A recent article in Radio World jumped out at me for a couple of reasons – it resonated with something I’ve been saying to PDs for years, and it was written by a former colleague and friend, Mark Lapidus.
The premise of “Are You Speaking In A Local Voice?” is that programmers need to get out of their radio stations on a periodic basis, stay home, and do nothing but listen to their own craftwork for a day.
Steve Goldstein preaches “Catch the flu” in his “Brilliant At the Basics” primer. You don’t need to tell the staff what you’re doing or where you’re going. Just stay home, stash the music and commercial logs in your backpack, grab a legal pad, put on a pot of coffee, and just listen to your radio station.
I guarantee you that you’ll fill up several pages with “to-do’s” that you just can’t hear when you’re running around the station, multi-tasking your life away.
This is even more crucial in today’s environment where most PDs are performing double and triple duties, overseeing more than one station, hosting or voicetracking shows, and attending one meeting after another.
I remember as a PD back in the days when you simply oversaw just one brand that it was still difficult to spend quality time listening to your station. Middays were especially tough because those hours are typically filled with meetings. Yet in the PPM environment, this daypart is perhaps the most important block of hours of them all. It deserves your time, attention, thought, strategy, and creativity.

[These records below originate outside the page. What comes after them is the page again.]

-- ==== Sys2Proof/Machine/Clock.lean ====
section
/-! DEFINITION. Time: one tick of the sundial, the runs of 64 A-cycles and their stretches (R261, R406 to R412), and the
tick's own duties (plot time R176, the head gardener's heartbeat). -/

namespace Sys2Proof.Machine

/-- p of an operating point: paced runs in a window of 16 (Table 18.2). -/
def pace (point : Nat) : Nat := if point = 3 then 16 else 4 * point

/-- W of an operating point, in ticks (R408). -/
def windowTicks (point : Nat) : Nat := 64 + 4 * pace point

/-- Whether run i of a window is paced (R408). -/
def pacedRun (point i : Nat) : Bool := decide (i * pace point / 16 < (i + 1) * pace point / 16)

/-- The plots that are sown: their runs are open (Table 16.2). -/
def State.sownPlots (s : State) : List Nat := (s.plots.filter fun e => e.2.state == 3 || e.2.state == 4).map (·.1)

/-- What a stretched run, of a source, adds to the records of sown plots and to CLK_STRETCH (R411, R412). -/
def State.countStretch (s : State) (source : Nat) : State :=
  let s := if source < 6 then s.bump 0x30010 0 32 1 else s.bump 0x30010 32 32 1
  s.sownPlots.foldl
    (fun (s : State) p =>
      let r := s.runRec p
      let s := s.setRunRec p { r with stretched := true, stretches := r.stretches + 1 }
      let x := s.plot p
      s.setPlot p { x with episode := some (match x.episode with
        | some e => { e with runs := e.runs + 1, source := min e.source source }
        | none => { tick := s.clk.sundial, runs := 1, source }) }) s

/-- The next run begins at the current tick: it is stretched when a detector asserted in the run before it, or a clamp
is engaged, and paced by its place in its window (R408, R411, R414, R421). DEDUCED, unsafe: log entry 12. -/
def State.nextRun (s : State) : State :=
  let c := s.clk
  let source : Option Nat := match c.droop with
    | some d => some d
    | none => if c.clamp || c.clampAmps then some 6 else if c.thermClamp then some 7 else none
  let run := (c.run + 1) % 16
  let s : State := { s with clk := { c with ticks := 0, run, runStart := c.sundial, droop := none, runStretched := source.isSome,
                                            runSource := source.getD 0, runPaced := pacedRun c.point run } }
  match source with
  | some k => s.countStretch k
  | none => s.sownPlots.foldl (fun (s : State) p => s.endEpisode p) s

/-- A plot's time: ticks since the sow tick in which it was not frozen (R176). -/
def State.plotTime (s : State) (p : Nat) : Nat := s.now - (s.plot p).sowTick.toNat - (s.plot p).frozenTicks

/-- The A-cycle count of the clock at the first A-cycle of a tick of plot time: 16 a tick, less what slow ticks before it missed
(R176, R261). -/
def Plot.cycleAt (x : Plot) (time : Nat) : Nat :=
  x.sowCycle + 16 * time - ((x.slow.filter fun e => decide (e.1 < time)).map (·.2)).sum

/-- The tick that has passed is kept by the plots that it gave fewer than 16 A-cycles (R392). -/
def State.slowTick (s : State) : State :=
  if s.clk.tickCycles < 16 then
    s.sownPlots.foldl
      (fun (s : State) p => s.setPlot p { s.plot p with slow := (s.plot p).slow ++ [(s.plotTime p - 1, 16 - s.clk.tickCycles)] }) s
  else s

/-- The A-clock's part of a tick: 16 A-cycles, or 8 of a doubled run; then perhaps the next run. DEDUCED, unsafe: log
entry 12. -/
def State.clockRuns (s : State) : State :=
  let s := s.slowTick
  let c := s.clk
  let s : State := { s with clk := { c with ticks := c.ticks + 1, cycles := c.next, total := c.total + c.tickCycles } }
  if c.ticks + 1 = c.runTicks then s.nextRun else s

/-- The head gardener's heartbeat (Table 15.8): the field counts on and wraps, since a count that stops means that the
gardener has stopped (R371). DEDUCED, unsafe: log entry 55. -/
def State.heartbeat (s : State) : State :=
  if s.now % 100000 = 0 ∧ (tget (fun _ => 0) s.grd.gardState 8 = 1 ∨ s.pins.halted) then
    s.setFld 0x0 48 16 (s.fld 0x0 48 16 + 1)
  else s

/-! ## Conditions of synchronisation waits (R233) -/

/-- Whether a plot has nothing outstanding on some flows of a link (R237). -/
def Link.quiet (k : Link) (p : Nat) (flows : BitVec 16) : Bool :=
  let mine := fun (t : TxItem) => t.plot == p && t.kind != 3 && flows.getLsbD t.flow
  !(k.queue.any mine) && !(k.held.any fun x => mine x.item) &&
    (List.range 16).all fun f => !flows.getLsbD f || tget (fun _ => 64) k.credits f == 64

/-- Whether a word on its way carries a flit of some flows of a link. -/
def Word.goesTo (w : Word) (l : Nat) (flows : BitVec 16) : Bool :=
  match w.cargo with
  | some (.flit k t) => k == l && flows.getLsbD t.flow
  | _ => false

/-- Whether the condition of a bed's wait holds now. -/
def State.condition (s : State) (b : Nat) (w : Wait) : Bool :=
  let q := (s.bed b).seq
  let p := ((s.bed b).job.getD {}).plot
  match w.kind with
  | 0 => decide (w.target ≤ s.plotTime p)
  | 1 => w.link == 31 || (decide (tget (fun _ => 0) q.recvEnded w.index < tget (fun _ => 0) q.recvLanded w.index) &&
      decide (tget (fun _ => 0) q.recvAt w.index < s.clk.next))
  | 2 => decide (tget (fun _ => 0) q.collStarted w.coll ≤ tget (fun _ => 0) q.collLanded w.coll) &&
      decide (tget (fun _ => 0) q.collAt w.coll < s.clk.next)
  | _ => w.link == 31 || (s.link w.link).quiet p w.flows && !((s.plot p).words.any fun x => x.goesTo w.link w.flows)

/-- The A-cycle in which the condition of a bed's wait came to hold (R233): of an SDWAIT the first of its target tick, of an LRECV
and a CWAIT that in which the last byte lands, of a CBAR that in which the last credit came; a copy that names no link holds
at its issue. -/
def State.heldAt (s : State) (b : Nat) (w : Wait) : Nat :=
  let q := (s.bed b).seq
  match w.kind with
  | 0 => (s.plot ((s.bed b).job.getD {}).plot).cycleAt w.target
  | 1 => if w.link = 31 then 0 else tget (fun _ => 0) q.recvAt w.index
  | 2 => tget (fun _ => 0) q.collAt w.coll
  | _ =>
    if w.link = 31 then 0
    else (((List.range 16).filter fun f => w.flows.getLsbD f).map fun f => tget (fun _ => 0) (s.link w.link).creditAt f).foldl max 0

/-- The A-cycle in which the condition of a bed's wait has been observed by the end of its deadline tick, arrival winning: kept from
an earlier tick, or that in which it came to hold, not before the wait began (R174, R175, R233). The tick in which the
sender's commands come is no part of it (R392). DEDUCED, unsafe: log entry 13. -/
def State.observedAt (s : State) (b : Nat) : Option Nat :=
  match (s.bed b).seq.wait with
  | none => none
  | some w =>
    if w.met.isSome then w.met
    else
      let a := max w.start (s.heldAt b w)
      if s.condition b w && decide (a < (s.plot ((s.bed b).job.getD {}).plot).cycleAt (w.deadline + 1)) then some a else none

/-- Whether it has been observed. -/
def State.observed (s : State) (b : Nat) : Bool := (s.observedAt b).isSome

/-- At the end of a tick the conditions observed in it are kept (R175). -/
def State.observe (s : State) : State :=
  s.beds.foldl
    (fun (s : State) e => match e.2.seq.wait with
      | some w => s.setBed e.1 { e.2 with seq := { e.2.seq with wait := some { w with met := s.observedAt e.1 } } }
      | none => s) s

/-! ## Errors that arise -/

/-- A granule's condition after one of its bits flips (R255). -/
def flipAt (e position : Nat) : Nat := if e = 0 then position + 1 else if e = position + 1 then 0 else 138

/-- A word after one of its bits flips. -/
def Word.flip (w : Word) (granule position : Nat) : Word :=
  { w with err := tset (fun _ => 0) w.err granule (flipAt (tget (fun _ => 0) w.err granule) position) }

/-- The error that arises in this tick, if one does (R255, R267, R299). DESIGN CHOICE, safe: log entry 67. -/
def State.upset (s : State) : State :=
  let s : State := if s.ddr.failing.isNone then s else { s with ddr := { s.ddr with failing := none } }
  match Config.upset s.now with
  | none => s
  | some (.cell bed granule position) =>
    if bed < 132 ∧ granule < 2097152 ∧ position < 137 then
      s.setBed bed ((s.bed bed).setEcc granule (flipAt (tget (fun _ => 0) (s.bed bed).ecc granule) position))
    else s
  | some (.read unit link) => { s with ddr := { s.ddr with failing := some (unit, link) } }
  | some (.transfer c) =>
    if c < 24 ∧ (s.ctl c).state = 2 then s.bump (0x90008 + 0x40 * c) 0 32 1 else s
  | some (.wire plot word shared granule position) =>
    let ws := (s.plot plot).words
    match ws[word]? with
    | some w =>
      if granule < 16 ∧ position < 137 then
        s.setPlot plot { s.plot plot with words := (enumFrom 0 ws).map fun (x : Nat × Word) =>
          if x.1 = word ∨ (shared ∧ x.2.segment = w.segment ∧ x.2.due = w.due) then x.2.flip granule position else x.2 }
      else s
    | none => s

/-- The words of a plot past their die crossings: a single-bit error is corrected there, and counted once for the copies of a word
that cross together; one that cannot be corrected is carried on (R267). -/
def State.crossWords (s : State) (p : Nat) : State :=
  let x := s.plot p
  let gone := fun (c : Nat × Nat) => decide (c.1 < s.clk.cycles)
  let fixed := x.words.flatMap fun w => match w.cross.find? gone with
    | some c => (w.err.filter fun e => decide (0 < e.2 ∧ e.2 < 138)).map fun e => (w.segment, c.1, c.2, e.1)
    | none => []
  if x.words.any fun w => w.cross.any gone then
    let s := s.setPlot p { x with words := x.words.map fun w => if w.cross.any gone then
      { w with cross := w.cross.filter fun c => !gone c, err := w.err.filter fun e => decide (138 ≤ e.2) } else w }
    if fixed = [] then s else s.bump 0x10208 0 32 fixed.eraseDups.length
  else s

/-- The runner words landed whose A-cycle has passed (R264), and those past a crossing corrected there. -/
def State.landPast (s : State) : State :=
  let s := s.plots.foldl (fun (s : State) e => s.crossWords e.1) s
  s.plots.foldl (fun (s : State) e => if e.2.words.isEmpty then s else s.landDue e.1 none (s.clk.cycles - 1)) s

end Sys2Proof.Machine
end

As Mark points out in his column, there’s a lot to hear throughout a day-long monitor – positioning, production, messaging, and local content/references. I would add that another productive activity would be to spend at least half of this listening time on your stream – a typically neglected platform despite its potential ability to “out-cume” the terrestrial signal. Listen to those commercials breaks, and count the number of times the stream simply disappears. What kind of listening experience are you creating for loyal consumers tuning you in on computers and mobile devices?
Mark recommends a quarterly monitor, and that strikes me as a good interval. He concludes with the statement that “To be a great program director, you’ve got to be a great listener.”
That’s one of the functions that makes for a good consultant, too. The time necessary to just listen, coupled with knowing how to address problems are the formulas for creating a successful brand.